Currently I have to enter my password multiple times - thanks to a bug in kwallet even 3x bevore everything is unocked and logged in. But really, 1x should be enough. I wonder if anyone managed the following scenario already:

1. Fully encrypted system partition (LUKS.root)

2. User enters password and partition is unlocked by initramfs and system boots (that part works here).

3. Password is automatically passed on (pam comes into mind - but how?) to sddm login manager and the user logged in.

4. kwalletd is opened with the same passwd. pam_kwalletd5 should do that, but is still buggy here.

Basically one login, useable desktop unlocked appears. That is how it should be. But I am not aware that this is possible at all currently or did anyone find out how yet??

P.S.: The closest I can get is by using autologin for sddm and using no pw portected kwalletd. But thats not entirely how its intended I think.

----------

## gerdesj

Have you ever found yourself explaining to someone why it is a bad idea to have the same password on different websites?

To securely link your password from your boot prompt to your KDE session is a big ask.  In effect you asking for your disc encryption to be as secure as your DM login and probably your browser logins.  Whereas on Windows, int al, you might get a "yeah we'll reduce your disc encryption security to enable single sign on", your LUKS does not.

Either ditch LUKS because you can't be arsed with security or accept that greater security has a bit of a price.  Bear in mind that there is probably nothing wrong in deciding to have a simple password for the LUKS login that is generally known in your organisation.  LUKS is to ensure that if your systems are stolen then the data is is reasonably safe.  Risk Assessment.

----------

## msst

 *Quote:*   

> Have you ever found yourself explaining to someone why it is a bad idea to have the same password on different websites?

 

Yes, and it is a tough situation. There is likely not a single person using different passwards for each and every site. Unless you use a master password and all else is saved under this. Which is a matter of philosophy - you create also a single point of failure with it. In the end it comes all down to "pretty useable safety".

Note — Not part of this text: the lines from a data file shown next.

/-- The connection capability entry: its 8-byte word 0 or 1 (R341). -/
def connCap (s : State) (i n word : Nat) : Nat :=
  let c := n + 2 ^ 19 * (instDie s i).idx
  let k := conn s (instDie s i) c
  if (inst s i).st = .absent ∨ k.st = .absent ∨ k.inst ≠ i then 0
  else if word = 0 then
    1 + connStCode k.st * 2 + k.tc * 2 ^ 4 + k.mtu * 2 ^ 6 + k.localStation * 2 ^ 9 + k.remoteStation * 2 ^ 16 + k.remoteInst * 2 ^ 36
  else k.peerConn + c * 2 ^ 20

/-- Bytes of an instance's register of `width` bytes that begins at `b`: at its full width, or a part of it, a 4-byte read of
the low half latching the high half (R469). -/
def partRead (s : State) (m : Master) (b width off size v : Nat) : State × Nat :=
  if width = 8 ∧ size = 4 then
    if off = b then (latchHigh s m b (v / 2 ^ 32), v % 2 ^ 32)
    else match latchOf s m b with
      | some h => (unlatch s m, h)
      | none => (s, v / 2 ^ 32)
  else (s, slice v (off - b) size)

/-- A read of a semaphore through instance BAR0 (R365, R366). [log DEDUCED 131] -/
def tenantSem (s : State) (m : Master) (d : Die) (n off size : Nat) : State × Nat :=
  let b := off / 8 * 8
  if off % 16 ≥ 8 then (s, 0)
  else match semReach s m d n (0x500000 + 16 * n) false with
    | .ok => if size = 8 then semRead s m d n else partRead s m b 8 off size (semWord s d n)
    | _ => (s, 2 ^ (8 * size) - 1)

/-- A read of an instance's BAR0. [log DEDUCED 120] -/
def tenantVal (s : State) (m : Master) (i off size : Nat) : State × Nat :=
  let d := instDie s i
  if !(size == 1 || size == 2 || size == 4 || size == 8) || decide (off % size ≠ 0) then (s, 0)
  else if off < 0x10000 then
    let w := capWidth off
    if w = 0 ∨ size > w then (s, 0) else partRead s m (off / w * w) w off size (capVal s i (off / w * w))
  else if off < 0x20000 then
    match findCqRing s (.inst i) ((off - 0x10000) / 8) with
    | some (d, q) => (s, slice (headReg (cqRing s d q).head (cqRing s d q).lap (cqRing s d q).arm) (off % 8) size)
    | none => (s, 0)
  else if off < 0x20008 then
    (s, if (inst s i).st = .absent then 0 else slice (headReg (inst s i).evt.head (inst s i).evt.lap (inst s i).evt.arm) (off % 8) size)
  else if 0x30000 ≤ off ∧ off < 0x31000 then tenantSem s m d ((off - 0x30000) / 16) off size
  else if 0x800000 ≤ off ∧ off < 0x1000000 then
    partRead s m (off / 8 * 8) 8 off size (connCap s i ((off - 0x800000) / 16) (off / 8 % 2))
  else if 0x1000000 ≤ off ∧ off < 0x3000000 then
    match findCmdRing s (.inst i) ((off - 0x1000000) / 0x1000) with
    | some (d, n) => (s, if off % 0x1000 = 0 ∧ size ≥ 4 then cmdStatus (cmdRing s d n) % 2 ^ (8 * size) else 0)
    | none => (s, 0)
  else (s, 0)

/-- A read of a tenant function's BAR0: all ones in Forensic (R427), zero without an instance (R315). -/
def tenantRead (s : State) (f : FnId) (off size : Nat) : State :=
  let m := Master.host f
  if forensic s then emit s (.regData m off (2 ^ (8 * size) - 1))
  else match (fnOf s f).inst with
    | some i =>
      let r := tenantVal (unhold s m) m i off size
      emit r.1 (.regData m off r.2)
    | none => emit s (.regData m off 0)

/-- A write of SEM_CTL through instance BAR0: whole, or its halves in order (R470). -/
def tenantSemCtl (s : State) (m : Master) (d : Die) (off size data : Nat) (low : Option Nat) : State :=
  let n := (off - 0x30000) / 16
  let act (s : State) (v : Nat) : State := semWrite s m d n fun s => semCtl s m d n v
  if off % 16 = 8 ∧ size = 8 then act s data
  else if off % 16 = 8 ∧ size = 4 then { s with holds := s.holds ++ [{ who := m, off := off, val := data % 2 ^ 32 }] }
  else if off % 16 = 12 ∧ size = 4 then
    match low with
    | some v => act s v
    | none => s
  else s

/-- A write of an instance's BAR0: a doorbell, a head register or a semaphore; anything else is dropped. [log DEDUCED 47] -/
def tenantWrite (s : State) (f : FnId) (i off size data : Nat) : State :=
  let m := Master.host f
  let low := heldLow s m (off / 8 * 8)
  let s := unhold s m
  let whole := decide (off % 8 = 0 ∧ (size = 4 ∨ size = 8))
  if 0x10000 ≤ off ∧ off < 0x20000 then
    match findCqRing s (.inst i) ((off - 0x10000) / 8) with
    | some (d, q) => if whole then cqHeadWrite s d q (BitVec.ofNat 32 data) else s
    | none => s
  else if off = 0x20000 then (if whole then instHeadWrite s i (BitVec.ofNat 32 data) else s)
  else if 0x30000 ≤ off ∧ off < 0x31000 then tenantSemCtl s m (instDie s i) off size data low
  else if 0x1000000 ≤ off ∧ off < 0x3000000 then
    match findCmdRing s (.inst i) ((off - 0x1000000) / 0x1000) with
    | some (d, n) => ringDoorbell s d n
    | none => s
  else s

/-! ## BAR2 -/

/-- Vectors of a function's MSI-X table (R314). -/
def vectors (s : State) (f : FnId) : Nat := if isMgmt s f then 2048 else 64

/-- A message of the function waits for its vector (R375). -/
def pbaBit (s : State) (f : FnId) (v : Nat) : Bool :=
  let d := portDie f.port
  (isMgmt s f && decide (v = 0) && s.mbx.irq) ||
    (die s d).eng.srcs.any fun (n, x) => x.inPba && (match x.cur with
      | some j => decide ((tgtCore (srcTgt s d n j)).isNone = true ∧ tgtFn d (srcTgt s d n j) = f ∧ tgtVec (srcTgt s d n j) = v)
      | none => false)

/-- MBX_STATUS. -/
def mbxStatus (s : State) : Nat := s.mbx.lastSeq + b2n s.mbx.busy * 2 ^ 32 + b2n s.mbx.valid * 2 ^ 33 + s.mbx.rejects * 2 ^ 40

/-- A 32-bit word of an MSI-X table entry. -/
def msixWord (s : State) (f : FnId) (v k : Nat) : Nat := if k = 3 then b2n (vecMasked s f v) else tget 0 (fnOf s f).msixTab (4 * v + k)

/-- The aligned 8 bytes of BAR2 at `o`. -/
def bar2Val (s : State) (f : FnId) (o : Nat) : Nat :=
  if 0x4000 ≤ o ∧ o < 0x4000 + 16 * vectors s f then
    msixWord s f ((o - 0x4000) / 16) (o % 16 / 4) + msixWord s f ((o - 0x4000) / 16) (o % 16 / 4 + 1) * 2 ^ 32
  else if 0xC000 ≤ o ∧ o < 0xC000 + vectors s f / 8 then
    ((List.range 64).map fun n => b2n (pbaBit s f (8 * (o - 0xC000) + n)) * 2 ^ n).sum
  else if !(isMgmt s f) then 0
  else if o < 0x40 then fld s.mbx.block o 0 64
  else if o = 0x48 then mbxStatus s
  else if 0x60 ≤ o ∧ o < 0x80 then bits s.mbx.result.toNat (8 * (o - 0x60)) 64
  else 0

/-- A read of BAR2: in Forensic only of the mailbox (R428). [log DEDUCED 122] -/
def bar2Read (s : State) (f : FnId) (o size : Nat) : State :=
  let m := Master.host f
  let b := o / 8 * 8
  let s := unhold s m
  if forensic s && !(isMgmt s f && decide (o < 0x4000)) then emit s (.regDenied m (2 ^ 32 + o) false)
  else if !(size == 1 || size == 2 || size == 4 || size == 8) || decide (o % size ≠ 0) then emit s (.regData m (2 ^ 32 + o) 0)
  else
    let r := if b = 0x48 ∧ isMgmt s f = true then partRead s m (2 ^ 32 + b) 8 (2 ^ 32 + o) size (bar2Val s f b)
      else (s, slice (bar2Val s f b) (o - b) size)
    emit r.1 (.regData m (2 ^ 32 + o) r.2)

/-- Write a 32-bit word of an MSI-X table entry; unmasking vector 0 of the management function lets the mailbox's message go. -/
def msixWrite (s : State) (f : FnId) (v k data : Nat) : State :=
  if k = 3 then
    let s := setMasked s f v (bit data 0)
    if isMgmt s f && decide (v = 0) && !(bit data 0) && s.mbx.irq then
      let s := { s with mbx := { s.mbx with irq := false } }
      if msixOk s f 0 then msixSend s f 0 else s
    else s
  else modFn s f fun x => { x with msixTab := tset 0 x.msixTab (4 * v + k) (data % 2 ^ 32) }

/-- MBX_BLOCK with `size` bytes at `o` replaced. -/
def blockWrite (s : State) (o size data : Nat) : State := { s with mbx := { s.mbx with block := putFld s.mbx.block o 0 (8 * size) data } }

/-- A write of BAR2. -/
def bar2Write (s : State) (f : FnId) (o size data : Nat) : State :=
  let word := decide ((size = 4 ∨ size = 8) ∧ o % size = 0)
  let s := unhold s (.host f)
  if forensic s && !(isMgmt s f && decide (o < 0x4000)) then s
  else if 0x4000 ≤ o ∧ o < 0x4000 + 16 * vectors s f then
    if !word then s
    else
      let s := msixWrite s f ((o - 0x4000) / 16) (o % 16 / 4) data
      if size = 8 then msixWrite s f ((o - 0x4000) / 16) (o % 16 / 4 + 1) (data / 2 ^ 32) else s
  else if !(isMgmt s f) then s
  else if o + size ≤ 0x40 then (if 1 ≤ size ∧ size ≤ 8 then blockWrite s o size data else s)
  else if o = 0x40 ∧ size = 4 then mbxGo s (data % 2 ^ 32)
  else if o = 0x48 ∧ size = 8 then { s with mbx := { s.mbx with rejects := s.mbx.rejects &&& (255 ^^^ bits data 40 8) } }
  else if o = 0x4C ∧ size = 4 then { s with mbx := { s.mbx with rejects := s.mbx.rejects &&& (255 ^^^ bits data 8 8) } }
  else s

/-! ## Accesses -/

/-- A read by a master. -/
def accessRead (s : State) (m : Master) (off size : Nat) : State :=
  if masterThere s m then
    match m with
    | .host f =>
      if off ≥ 2 ^ 32 then bar2Read s f (off - 2 ^ 32) size
      else if !(isMgmt s f) then tenantRead s f off size
      else if forensic s then emit s (.regDenied m off false)
      else spaceRead s m off size
    | _ => spaceRead s m off size
  else if unsupported s m then emit s (.regDenied m off false)
  else s

/-- A write by a master. -/
def accessWrite (s : State) (m : Master) (off size data : Nat) : State :=
  if masterThere s m then
    match m with
    | .host f =>
      if off ≥ 2 ^ 32 then bar2Write s f (off - 2 ^ 32) size data
      else if forensic s then s
      else if isMgmt s f then spaceWrite s m off size data
      else match (fnOf s f).inst with
        | some i => tenantWrite s f i off size data
        | none => s
    | _ => spaceWrite s m off size data
  else s

/-- REGISTER_WRITE (R468), DENIED_WRITE_NOTICE within it (R345). -/
def execRegisterWrite (m : Master) (off size : Nat) (data : Word) (s : State) : Host.Outcome State Fault Refusal :=
  .next (accessWrite s m off size data.toNat)

/-- GLOBAL_IMAGE_WRITE (R467): `off` within the image. -/
def execGlobalImageWrite (m : Master) (off size : Nat) (data : Word) (s : State) : Host.Outcome State Fault Refusal :=
  .next (accessWrite s m (0x8000000 + off % 0x4000000) size data.toNat)

/-- LOW_HALF_READ_LATCH (R273): a 4-byte read. -/
def execLowHalfReadLatch (m : Master) (off : Nat) (s : State) : Host.Outcome State Fault Refusal := .next (accessRead s m off 4)

/-- LOW_HALF_WRITE_HOLD (R470): a 4-byte write. -/
def execLowHalfWriteHold (m : Master) (off : Nat) (data : BitVec 32) (s : State) : Host.Outcome State Fault Refusal :=
  .next (accessWrite s m off 4 data.toNat)

/-- VIEW_SNAPSHOT_READ (R273): an 8-byte read. -/
def execViewSnapshotRead (m : Master) (off : Nat) (s : State) : Host.Outcome State Fault Refusal := .next (accessRead s m off 8)

/-- CRZ_Q_VIEW_READ (R258). -/
def execCrzQViewRead (m : Master) (d : Die) (s : State) : Host.Outcome State Fault Refusal := .next (accessRead s m (regOff d 0x1100020) 8)

/-- ACL_REGION_WRITE (R343): by a control processor. -/
def execAclRegionWrite (n : Nat) (val : Word) (s : State) : Host.Outcome State Fault Refusal :=
  .next (accessWrite s (.cp .west 0) (regOff .west (0x1800000 + 8 * (n % 64))) 8 val.toNat)

/-- SEM_ACQUIRE (R366). -/
def execSemAcquire (m : Master) (d : Die) (n : Nat) (s : State) : Host.Outcome State Fault Refusal :=
  .next (if masterThere s m then semAcquire s m d n else s)

/-- SEM_RELEASE, SEM_ARM, SEM_DISARM (R367). -/
def execSemRelease (m : Master) (d : Die) (n : Nat) (s : State) : Host.Outcome State Fault Refusal :=
  .next (if masterThere s m then semWrite s m d n fun s => semReleaseOp s m d n else s)
def execSemArm (m : Master) (d : Die) (n level source : Nat) (s : State) : Host.Outcome State Fault Refusal :=
  .next (if masterThere s m then semWrite s m d n fun s => semArmOp s m d n (level % 4) (source % 4096) else s)
def execSemDisarm (m : Master) (d : Die) (n : Nat) (s : State) : Host.Outcome State Fault Refusal :=
  .next (if masterThere s m then semWrite s m d n fun s => semDisarmOp s m d n else s)

end Sys2Proof.Machine
end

I think it would be a good compromise if luks, grub, whatever could pass on some at least "derived from boot password" auth token in a semi-volatile way to be reused for the boot-login process. Thats a bit the general problem with linux - it can do everything that windows and co. can do. Actually often better. But the usability and handling around it is here and there a bit sluggish.

Having to enter passwords multiple times or even multiple passwords to get a fully useable computer session booted up is simply such a thing - it may be conceptionally correct, but it sucks in terms of work-flow.

----------

## Hu

As regards master password - that is actually quite common now, and in my opinion it is better than reusing a password.  With the master password approach, you rely on adversaries not obtaining the master password (which you never write down) and the password vault (which is on your disk).  Contrast that with the reused password approach where you rely on adversaries not obtaining your password from one site because that password will work on four other sites.  You can mitigate the single-point-of-failure problem by keeping good backups of the vault.

If you trust the user who has the drive password to such an extent, why not make the other resources password-free?

----------